Top of DATA
-- ==== Sys2Proof/Tests/Slice0.lean ====
section
/-! SUPPORT. The model's own tests. Expected words and values are those of spec/30_encoding.md and
spec/95_test_vectors.md (the vector's id is in the docstring). The second part, `witness_…`, shows for every statement of
Certificates/Slice0/Obligations.lean that has hypotheses a state and operands that meet them together. -/

namespace Sys2Proof.Tests

open Sys2Proof Sys2Proof.Machine Sys2Proof.Claims

set_option Elab.async false

/-! ## Helpers -/

/-- The outcome is a next state of which `p` holds. -/
def nx (o : Outcome) (p : State → Bool) : Bool :=
  match o with
  | .next s => p s
  | .fault _ => false
  | .refused _ => false

/-- One step on a command word. -/
def run1 (w : CommandWord) (s : State) : Outcome := step (s.withFetchWord 128 w.toNat)

/-- `CFG_T` of spec/95_test_vectors.md section 2.6, with `FLNG_MAX_DELAY` of P3 and `SEC_D` of P1. -/
def cfgT : Cfg :=
  { Config.cfg0 with
    fs := 0x447A0000#32
    shlfInit := ⟨0#32, 0#32, 0x42C80000#32, true⟩
    rvrbInit := ⟨.preset, .preset, 0x3F800000#32, true⟩ }

/-- The sections section 2.6 lists for `CFG_T`. -/
def bankT : Bank :=
  ⟨secNew 2 0#32 one 0xBF000000#32, secNew 3 0#32 one 0xBF000000#32, secNew 4 0#32 one 0xBE800000#32,
   secNew 5 0#32 one 0xBE800000#32, secNew 1 half one half, secNew 2 half one half,
   secNew 3 0x3E800000#32 one 0x3E800000#32⟩

/-- A small state: the reset values of the units under `CFG_T`. -/
def demo : State :=
  { cfg := cfgT, sec := secReset cfgT, shlf := shlfReset cfgT .low, wah := wahReset cfgT, flng := flngReset cfgT 3,
    dist := distReset cfgT .l, rvrb := rvrbReset cfgT bankT, in0 := [], in1 := [], out := [], cmds := [], resp := [],
    busy := none, draws := 0 }

/-! ## Well-formedness: a `count` beyond 32 bits is refused, the largest is not -/

theorem test_wf_procSec : Instr.wf (.procSec 4294967296) = false ∧ Instr.wf (.procSec 4294967295) = true := by decide
theorem test_wf_procShlf : Instr.wf (.procShlf 4294967296) = false ∧ Instr.wf (.procShlf 4294967295) = true := by decide
theorem test_wf_procWah : Instr.wf (.procWah 4294967296 true) = false ∧ Instr.wf (.procWah 4294967295 true) = true := by decide
theorem test_wf_procFlng : Instr.wf (.procFlng 4294967296) = false ∧ Instr.wf (.procFlng 4294967295) = true := by decide
theorem test_wf_procDist : Instr.wf (.procDist 4294967296) = false ∧ Instr.wf (.procDist 4294967295) = true := by decide
theorem test_wf_procRvrb : Instr.wf (.procRvrb 4294967296) = false ∧ Instr.wf (.procRvrb 4294967295) = true := by decide

theorem test_countFits : ¬ countFits 4294967296 ∧ countFits 4294967295 := by decide

/-! ## Decoding: words written out from the tables of spec/30_encoding.md R80 to R83 and vectors E1 to E16 -/

theorem test_decode_procSec : decode 0x01000000_00000000_00000000_00000007#128 = .ok (.procSec 7) ∧ encode (.procSec 7) = 0x01000000_00000000_00000000_00000007#128 := by decide
theorem test_decode_procShlf : decode 0x01010000_00000000_00000000_00000003#128 = .ok (.procShlf 3) ∧ encode (.procShlf 3) = 0x01010000_00000000_00000000_00000003#128 := by decide
theorem test_decode_procWah_sc : decode 0x01020000_00000000_00000001_00000040#128 = .ok (.procWah 64 true) ∧ encode (.procWah 64 true) = 0x01020000_00000000_00000001_00000040#128 := by decide
theorem test_decode_procWah : decode 0x01020000_00000000_00000000_FFFFFFFF#128 = .ok (.procWah 4294967295 false) ∧ encode (.procWah 4294967295 false) = 0x01020000_00000000_00000000_FFFFFFFF#128 := by decide
theorem test_decode_procFlng : decode 0x01030000_00000000_00000000_00000005#128 = .ok (.procFlng 5) ∧ encode (.procFlng 5) = 0x01030000_00000000_00000000_00000005#128 := by decide
theorem test_decode_procDist : decode 0x01040000_00000000_00000000_00000004#128 = .ok (.procDist 4) ∧ encode (.procDist 4) = 0x01040000_00000000_00000000_00000004#128 := by decide
theorem test_decode_procRvrb : decode 0x01050000_00000000_00000000_00000008#128 = .ok (.procRvrb 8) ∧ encode (.procRvrb 8) = 0x01050000_00000000_00000000_00000008#128 := by decide
theorem test_decode_setEnabledShlf : decode 0x02010000_00000000_00000000_00000001#128 = .ok (.setEnabledShlf true) ∧ encode (.setEnabledShlf true) = 0x02010000_00000000_00000000_00000001#128 := by decide
theorem test_decode_setEnabledWah : decode 0x02020000_00000000_00000000_00000000#128 = .ok (.setEnabledWah false) ∧ encode (.setEnabledWah false) = 0x02020000_00000000_00000000_00000000#128 := by decide
theorem test_decode_setEnabledFlng : decode 0x02030000_00000000_00000000_00000001#128 = .ok (.setEnabledFlng true) ∧ encode (.setEnabledFlng true) = 0x02030000_00000000_00000000_00000001#128 := by decide
theorem test_decode_setEnabledDist : decode 0x02040000_00000000_00000000_00000000#128 = .ok (.setEnabledDist false) ∧ encode (.setEnabledDist false) = 0x02040000_00000000_00000000_00000000#128 := by decide
theorem test_decode_setEnabledRvrb : decode 0x02050000_00000000_00000000_00000001#128 = .ok (.setEnabledRvrb true) ∧ encode (.setEnabledRvrb true) = 0x02050000_00000000_00000000_00000001#128 := by decide
theorem test_decode_setWetGammaFlng : decode 0x03030000_00000000_00000000_3F000000#128 = .ok (.setWetGammaFlng 0x3F000000#32) ∧ encode (.setWetGammaFlng 0x3F000000#32) = 0x03030000_00000000_00000000_3F000000#128 := by decide
theorem test_decode_setWetGammaDist : decode 0x03040000_00000000_00000000_3F800000#128 = .ok (.setWetGammaDist 0x3F800000#32) ∧ encode (.setWetGammaDist 0x3F800000#32) = 0x03040000_00000000_00000000_3F800000#128 := by decide
theorem test_decode_setWetGammaRvrb : decode 0x03050000_00000000_00000000_7FC00001#128 = .ok (.setWetGammaRvrb 0x7FC00001#32) ∧ encode (.setWetGammaRvrb 0x7FC00001#32) = 0x03050000_00000000_00000000_7FC00001#128 := by decide
theorem test_decode_setLfoFreqWah : decode 0x04020000_00000000_00000000_3F800000#128 = .ok (.setLfoFreqWah 0x3F800000#32) ∧ encode (.setLfoFreqWah 0x3F800000#32) = 0x04020000_00000000_00000000_3F800000#128 := by decide
theorem test_decode_setLfoFreqFlng : decode 0x04030000_00000000_00000000_80000000#128 = .ok (.setLfoFreqFlng 0x80000000#32) ∧ encode (.setLfoFreqFlng 0x80000000#32) = 0x04030000_00000000_00000000_80000000#128 := by decide
theorem test_decode_setTapsSec : decode 0x10000000_3F000000_3F800000_00000000#128 = .ok (.setTapsSec 0#32 0x3F800000#32 0x3F000000#32) ∧ encode (.setTapsSec 0#32 0x3F800000#32 0x3F000000#32) = 0x10000000_3F000000_3F800000_00000000#128 := by decide
theorem test_decode_resetHistSec : decode 0x11000000_00000000_00000000_00000000#128 = .ok (.resetHistSec) ∧ encode (.resetHistSec) = 0x11000000_00000000_00000000_00000000#128 := by decide
theorem test_decode_setTypeShlf : decode 0x20010000_00000000_00000000_00000002#128 = .ok (.setTypeShlf 2#32) ∧ encode (.setTypeShlf 2#32) = 0x20010000_00000000_00000000_00000002#128 := by decide
theorem test_decode_setGainShlf : decode 0x21010000_00000000_00000000_C0C00000#128 = .ok (.setGainShlf 0xC0C00000#32) ∧ encode (.setGainShlf 0xC0C00000#32) = 0x21010000_00000000_00000000_C0C00000#128 := by decide
theorem test_decode_setCutoffShlf : decode 0x22010000_00000000_00000000_46BB8000#128 = .ok (.setCutoffShlf 0x46BB8000#32) ∧ encode (.setCutoffShlf 0x46BB8000#32) = 0x22010000_00000000_00000000_46BB8000#128 := by decide
theorem test_decode_setCutoffMinWah : decode 0x30020000_00000000_00000000_43C80000#128 = .ok (.setCutoffMinWah 0x43C80000#32) ∧ encode (.setCutoffMinWah 0x43C80000#32) = 0x30020000_00000000_00000000_43C80000#128 := by decide
theorem test_decode_setCutoffMaxWah : decode 0x31020000_00000000_00000000_44FA0000#128 = .ok (.setCutoffMaxWah 0x44FA0000#32) ∧ encode (.setCutoffMaxWah 0x44FA0000#32) = 0x31020000_00000000_00000000_44FA0000#128 := by decide
theorem test_decode_setDampWah : decode 0x32020000_00000000_00000000_3FB504F3#128 = .ok (.setDampWah 0x3FB504F3#32) ∧ encode (.setDampWah 0x3FB504F3#32) = 0x32020000_00000000_00000000_3FB504F3#128 := by decide
theorem test_decode_setDistFuncDist : decode 0x50040000_00000000_00000000_00000051#128 = .ok (.setDistFuncDist 0x51#32) ∧ encode (.setDistFuncDist 0x51#32) = 0x50040000_00000000_00000000_00000051#128 := by decide
theorem test_decode_setBoostDist : decode 0x51040000_00000000_00000000_40000000#128 = .ok (.setBoostDist 0x40000000#32) ∧ encode (.setBoostDist 0x40000000#32) = 0x51040000_00000000_00000000_40000000#128 := by decide
theorem test_decode_setCombModeRvrb : decode 0x60050000_00000000_00000000_00000001#128 = .ok (.setCombModeRvrb .random) ∧ encode (.setCombModeRvrb .random) = 0x60050000_00000000_00000000_00000001#128 := by decide
theorem test_decode_setApModeRvrb : decode 0x61050000_00000000_00000000_00000000#128 = .ok (.setApModeRvrb .preset) ∧ encode (.setApModeRvrb .preset) = 0x61050000_00000000_00000000_00000000#128 := by decide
Bottom of DATA
◆ **EXERCISE PROMPT**
The lines above, starting at the one with "theorem test_countFits : ¬" and ending at the one with "E1 to E16 -/", are the only ones to return, exactly as written.

◆ **RESPONSE FOR THIS EXERCISE**
theorem test_countFits : ¬ countFits 4294967296 ∧ countFits 4294967295 := by decide

/-! ## Decoding: words written out from the tables of spec/30_encoding.md R80 to R83 and vectors E1 to E16 -/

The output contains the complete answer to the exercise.